Pluribus : La critique des premiers épisodes

PLURIBUS
Date de diffusion : 07/11/2025
Plate-forme de diffusion : Apple TV
Épisodes : 1.01 à 1.02
Créée par : Vince Gilligan
Interprètes : Rhea Seehorn, Karolina Wydra, Carlos Manuel Vesga
La personne la plus malheureuse au monde est la seule capable de sauver l’humanité… du bonheur.
LA CRITIQUE
De son créateur, Vince Gilligan, on retient Breaking Bad ou Better Call Saul, mais aussi là où il a fait ses premières armes, quelques épisodes de la série X-files.

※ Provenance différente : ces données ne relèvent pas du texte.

-- ==== Sys2Proof/Machine/Start.lean ====
section
/-! DEFINITION. Starts and the start sequencer (R365-R370), clocks, resets and power (R427-R431), and the key port's ready level. -/

namespace Sys2Proof.Machine

/-! ## The always-on domain -/

/-- GLOBAL_CLK_NOM.KHZ as it acts (R431). -/
def State.nomKhz (s : State) : Nat := min 1900000 (max 1200000 (s.rd R.GLOBAL_CLK_NOM_KHZ))

/-- The journal registers of R83 unlock and return to their reset values at a warm start (R366). -/
def State.unlockJournal (s : State) : State :=
  { s with aon.regs := s.aon.regs.filter (fun r => !(decide (0x100 ≤ r.1) && decide (r.1 ≤ 0x10C))) }

/-- READY bits of the core domain fall with it; KEYPORT follows its pin (R372-R374). -/
def State.readyFall (s : State) : State := [0, 1, 2, 3, 4, 5, 6, 7, 8, 9, 11, 12, 13].foldl (fun s i => s.setReadyBit i false) s

/-- A self-test that waits or runs ends ABORTED when a start intervenes (R404). -/
def State.stAbort (s : State) : State :=
  if s.rd R.GLOBAL_ST_STATUS_STATE = 1 ∨ s.rd R.GLOBAL_ST_STATUS_STATE = 2 then
    ((s.wr R.GLOBAL_ST_STATUS_STATE 3).wr R.GLOBAL_ST_STATUS_CODE 0x12).wr R.GLOBAL_ST_INFO_DATA 0
  else s

/-- The sequencer enters OFF: every unit stops at once, the core domain takes its reset values (R367; `wire`). -/
def State.toOff (s : State) : State :=
  if s.off then s else (s.readyFall.stAbort.wr R.GLOBAL_START_STATUS_HOLDING 0).wr R.GLOBAL_START_STATUS_STATE 0

/-- The AON domain takes its reset values, and the start to come is cold (R365, R366). -/
def State.aonReset (s : State) (int : Option Bool) : State := { s with aon := { Aon.reset with intReset := int } }

/-! ## The sequencer (R367) -/

/-- The sequencer leaves OFF when rst_core_n and clk_core_ok are 1 and no internal reset runs: the request hold begins (R367, R370,
R428). -/
def State.leaveOff (s : State) : State :=
  if s.off && s.pins.rstAon && s.aon.intReset.isNone && s.pins.rstCore && s.pins.clkOk then
    let warm := !s.aon.coldNext
    let s := { s with core := Core.reset, aon.coldNext := false }
    let s := (s.wr R.GLOBAL_START_STATUS_WARM (b2n warm)).wr R.GLOBAL_START_STATUS_HOLDING 1
    let s := if warm then s.wr R.GLOBAL_START_STATUS_STARTS (s.rd R.GLOBAL_START_STATUS_STARTS + 1) else s
    (s.wr R.GLOBAL_CLK_VALID 0).wr R.GLOBAL_START_STATUS_STATE 1
  else s

/-- Entry to RUN: the core clock's nominal rate is captured, and training is permitted on every port (R367, R430). -/
def State.enterRun (s : State) : State :=
  let k := s.nomKhz
  let s := { s.wr R.GLOBAL_START_STATUS_STATE 4 with core.time.khz := k, core.time.inc := nominalInc k }
  (List.range 10).foldl (fun s p => s.tryTrain p) s

/-- BIST is required: a cold start, BIST_ON_WARM, or a last BIST that did not pass in full (R367). -/
def State.bistRequired (s : State) : Bool :=
  !s.on R.GLOBAL_START_STATUS_WARM || s.on R.GLOBAL_START_CTL_BIST_ON_WARM || !s.on R.GLOBAL_START_STATUS_BIST_PASS

/-- WAIT_KEYS goes on once the key port is ready or keys are optional (R367). -/
def State.seqStep (s : State) : State :=
  if s.seq = 2 ∧ (s.pins.rot ∨ s.on R.GLOBAL_START_CTL_KEYS_OPTIONAL) then
    if s.bistRequired then s.wr R.GLOBAL_START_STATUS_STATE 3
    else (s.wr R.GLOBAL_START_STATUS_BIST_RAN 0).enterRun
  else s

/-- GO: WAIT_GO goes on; elsewhere CMD_ERR (R367, R385). -/
def go (s : State) : State :=
  if !s.aonUp then s
  else if s.seq = 1 then (s.wr R.GLOBAL_START_STATUS_STATE 2).seqStep
  else s.wr R.GLOBAL_START_STATUS_CMD_ERR 1

/-- GO (R367). -/
def execGo : State → Host.Outcome State Fault Refusal := aonCmd go

/-- BIST_DONE: the result is recorded; RUN, or FAILED for a shared SRAM (R367, R368). -/
def bistDone (gateFail : BitVec 8) (hingeFail : BitVec 2) (sharedFail : Bool) (s : State) : State :=
  if s.seq ≠ 3 then s
  else
    let g := gateFail.toNat % 2 ^ s.build.gates
    let h := hingeFail.toNat % 2 ^ s.build.hinges
    let s := ((s.wr R.GLOBAL_BIST_GATE_FAIL g).wr R.GLOBAL_BIST_HINGE_FAIL h).wr R.GLOBAL_BIST_SHARED_FAIL (b2n sharedFail)
    let s := (s.wr R.GLOBAL_START_STATUS_BIST_RAN 1).wr R.GLOBAL_START_STATUS_BIST_PASS (b2n (g == 0 && h == 0 && !sharedFail))
    if sharedFail then s.wr R.GLOBAL_START_STATUS_STATE 5 else s.enterRun

/-- BIST_DONE (R367). -/
def execBistDone (gateFail : BitVec 8) (hingeFail : BitVec 2) (sharedFail : Bool) : State → Host.Outcome State Fault Refusal :=
  aonCmd (bistDone gateFail hingeFail sharedFail)

/-! ## Starts (R365) -/

/-- WARM_RESTART: the core domain is held in the internal reset, and RWL fields return to their reset values. -/
def warmRestart (s : State) : State :=
  if !s.aonUp then s else let s := s.toOff.unlockJournal; { s with aon.intReset := some false, aon.clkFell := false }

/-- WARM_RESTART (R365). -/
def execWarmRestart : State → Host.Outcome State Fault Refusal := aonCmd warmRestart

/-- COLD_RESTART: both domains are held in the internal reset. -/
def coldRestart (s : State) : State := if !s.aonUp then s else s.aonReset (some true)

/-- COLD_RESTART (R365). -/
def execColdRestart : State → Host.Outcome State Fault Refusal := aonCmd coldRestart

/-- INTERNAL_RESET_END: a deassertion of core reset for R367. -/
def internalResetEnd (s : State) : State :=
  if s.aon.intReset.isNone then s
  else ({ s with aon.intReset := none }.setReadyBit 10 s.pins.rot).leaveOff

/-- INTERNAL_RESET_END (R365). -/
def execInternalResetEnd : State → Host.Outcome State Fault Refusal := aonCmd internalResetEnd

/-- AON_RESET_ASSERT: both domains are in reset (R427). -/
def aonResetAssert (s : State) : State := { s with pins.rstAon := false }.aonReset none

/-- AON_RESET_ASSERT (R428). -/
def execAonResetAssert : State → Host.Outcome State Fault Refusal := aonCmd aonResetAssert

/-- AON_RESET_DEASSERT: a cold start begins (R365, R428). -/
def aonResetDeassert (s : State) : State :=
  if s.pins.rstAon then s else (({ s with pins.rstAon := true }.aonReset none).setReadyBit 10 s.pins.rot).leaveOff

/-- AON_RESET_DEASSERT (R428). -/
def execAonResetDeassert : State → Host.Outcome State Fault Refusal := aonCmd aonResetDeassert

/-- CORE_RESET_ASSERT: every unit stops at once (R367). -/
def coreResetAssert (s : State) : State := { s with pins.rstCore := false }.toOff

/-- CORE_RESET_ASSERT (R367). -/
def execCoreResetAssert : State → Host.Outcome State Fault Refusal := aonCmd coreResetAssert

/-- A warm start begins: RWL fields return to their reset values (R366). -/
def State.warmBegins (s : State) : State :=
  let s := { s with aon.clkFell := false }
  if s.aonUp && !s.aon.coldNext then s.unlockJournal else s

/-- CORE_RESET_DEASSERT: a warm start begins, unless a cold one waits for it (R365, R428). -/
def coreResetDeassert (s : State) : State :=
  if s.pins.rstCore then s else ({ s with pins.rstCore := true }.warmBegins).leaveOff

/-- CORE_RESET_DEASSERT (R428). -/
def execCoreResetDeassert : State → Host.Outcome State Fault Refusal := aonCmd coreResetDeassert

/-- CLK_CORE_OK_RISE: the sequencer may leave OFF; where the clock's fall brought OFF, and no start has begun since, a warm start
begins (R428). -/
def clkCoreOkRise (s : State) : State :=
  if s.pins.clkOk then s
  else
    let s := { s with pins.clkOk := true }
    (if s.aon.clkFell && s.pins.rstCore then s.warmBegins else s).leaveOff

/-- CLK_CORE_OK_RISE (R428). -/
def execClkCoreOkRise : State → Host.Outcome State Fault Refusal := aonCmd clkCoreOkRise

/-- CLK_CORE_OK_FALL: as though rst_core_n had been asserted (R428). -/
def clkCoreOkFall (s : State) : State := { s with pins.clkOk := false, aon.clkFell := s.aon.clkFell || !s.off }.toOff

/-- CLK_CORE_OK_FALL (R428). -/
def execClkCoreOkFall : State → Host.Outcome State Fault Refusal := aonCmd clkCoreOkFall

/-- PWR_ISO_CHANGE: every core-domain output is clamped or released (R427; `wire`). -/
def pwrIsoChange (v : Bool) (s : State) : State := { s with pins.iso := v }

/-- PWR_ISO_CHANGE (R427). -/
def execPwrIsoChange (v : Bool) : State → Host.Outcome State Fault Refusal := aonCmd (pwrIsoChange v)

/-- TST_MODE_CHANGE: tst_mode changes only while rst_aon_n is 0 (R463). -/
def tstModeChange (v : Bool) (s : State) : State := if s.pins.rstAon then s else { s with pins.tst := v }

/-- TST_MODE_CHANGE (R463). -/
def execTstModeChange (v : Bool) : State → Host.Outcome State Fault Refusal := aonCmd (tstModeChange v)

/-- KP_ROT_READY_CHANGE: KEYPORT_READY and GLOBAL_READY.KEYPORT follow; WAIT_KEYS may go on (R367, R372, R458). -/
def kpRotReadyChange (v : Bool) (s : State) : State :=
  let s := { s with pins.rot := v }
  if s.aonUp then (s.setReadyBit 10 v).seqStep else s

/-- KP_ROT_READY_CHANGE (R458). -/
def execKpRotReadyChange (v : Bool) : State → Host.Outcome State Fault Refusal := aonCmd (kpRotReadyChange v)

/-- REQUEST_HOLD_END: HOLD_MS ms have passed since the sequencer left OFF (R370). -/
def requestHoldEnd (s : State) : State := if s.off then s else s.wr R.GLOBAL_START_STATUS_HOLDING 0

/-- REQUEST_HOLD_END (R370). -/
def execRequestHoldEnd : State → Host.Outcome State Fault Refusal := aonCmd requestHoldEnd

/-- CLK_MEASURE: cycles of clk_core over 1,000 cycles of the 100 MHz reference, 10 µs (R431). -/
def clkMeasure (cycles : BitVec 20) (s : State) : State :=
  if s.off then s
  else
    let n := cycles.toNat
    let k := s.nomKhz
    let far := if n * 100 ≥ k then decide ((n * 100 - k) * 200 > k) else decide ((k - n * 100) * 200 > k)
    let s := (s.wr R.GLOBAL_CLK_CORE_MHZ (n / 10)).wr R.GLOBAL_CLK_VALID 1
    if far then s.wr R.GLOBAL_CLK_DRIFT 1 else s

/-- CLK_MEASURE (R431). -/
def execClkMeasure (cycles : BitVec 20) : State → Host.Outcome State Fault Refusal := aonCmd (clkMeasure cycles)

/-! ## Levels that leave the block (R427, R446, R450, R456, R458, R461); a core-domain output is at its reset value while the ports stand idle
or pwr_iso is 1 (R374, R427) -/

/-- Core-domain outputs are at their reset values. -/
def State.quiet (s : State) : Bool := s.idle || s.pins.iso

/-- seq_off. -/
def State.seqOff (s : State) : Bool := s.off

/-- la_req_ready: the block takes an aperture atomic (R446, R447). -/
def State.laReqReady (s : State) : Bool := !s.quiet

/-- es_req_ready: the block takes an engine's request (R450). -/
def State.esReqReady (s : State) : Bool := !s.quiet

/-- cs_ready and kp_in_ready: in OFF too, where the key port discards what it takes (R374, R454, R460). -/
def State.csReady (s : State) : Bool := s.aonUp
def State.kpInReady (s : State) : Bool := s.aonUp

/-- db_ready: the doorbell port can answer while the core domain is in reset (R456). -/
def State.dbReady (_ : State) : Bool := true

/-- ft_now: fabric time of the previous core cycle. -/
def State.ftNow (s : State) : Nat := if s.quiet then 0 else s.core.time.prev

/-- ft_slot: 1 in the cycle after the cycle in which a slot began. -/
def State.ftSlot (s : State) : Bool := !s.quiet && s.core.time.edge

/-- ft_synced and ft_state. -/
def State.ftSynced (s : State) : Bool := !s.quiet && s.synced
def State.ftState (s : State) : Nat := if s.quiet then 0 else s.rd R.TIME_STATUS_STATE

/-! ## Interrupts (R373, R402, R462) -/

/-- irq_ready. -/
def State.irqReady (s : State) : Bool := !s.idle && Nat.land (s.rd R.GLOBAL_READY_CHG_CHG) (s.rd R.GLOBAL_IRQ_EN_EN) != 0

/-- The ERROR interrupt of R402. -/
def State.errorIrq (s : State) : Bool :=
  s.fatal || (s.on R.ERRLOG_CTL_IRQ_EN && s.rd R.ERRLOG_TAIL_COUNT != s.rd R.ERRLOG_HEAD_COUNT)

/-- irq_error. -/
def State.irqError (s : State) : Bool := !s.idle && s.errorIrq

end Sys2Proof.Machine
end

Avec sa courte promotion, à savoir de petits teasers énigmatiques qui n’en disait rien, et une simple phrase laconique comme synopsis, l’attente était grande et le mystère est resté entier jusqu’à la diffusion des deux premiers épisodes sur Apple TV.
Avec en son centre, l’excellente Rhea Seehorn (déjà dans Better Call Saul et qui incarne la blasée auteure de romans fantastiques à l’eau de rose Carol Sturka), la série, qui ne révèle qu’au compte-gouttes ses secrets, est la marche ultime de l’exploration de son créateur sur l’humanité et ses déviances.
Dans Pluribus, Carol se retrouve seule, ou presque, dans une ambiance apocalyptique bourrée de références. On peut citer tous les films de zombies, L’invasion des profanateurs de sépultures ou encore The Leftovers (et même du Borg de Star Trek)... Pourtant la série en casse tous les codes, à chaque instant, laissant le spectateur dans une profonde expectative, sans savoir, à aucun moment, où tout cela va le mener, à l’instar de sa protagoniste, totalement perdue. De l’horreur de sa situation découle, par un comique de rupture typique de Vince Gilligan, bien des scènes loufoques (que dire de cet avion venu de nulle part et parfaitement garni ?)
On dirait un mauvais épisode de Star Trek.
Lente, très lente, la série se regarde souvent le nombril et se répète beaucoup, mais a la grande singularité de n’utiliser presque aucune facilité narrative, développant un véritable ovni très rafraîchissant dans le paysage actuel. Bourrée de symbolisme que l’on peut calquer sur énormément de choses (solitude, colère, dépendance, religion, sociologie, politique, pensée unique et bien entendu questions existentielles), la série nous fait passer un moment plus que singulier, à l’orée d’un exercice plus que d’une œuvre.
Nous perdre, oui, Pluribus le fait parfaitement. Nous émerveiller, sans cesse, avec une impression de gigantisme et d’argent bien employé. Nous impressionner du coup ? Oui, aussi. Nous passionner, pas encore... car la série, espérée comme une trilogie de saisons, semble ne prendre que ses marques pour l’instant.
Une série à surveiller, car ses deux derniers épisodes de la saison 1, voire la saison 2, pourraient lui donner tout son envol.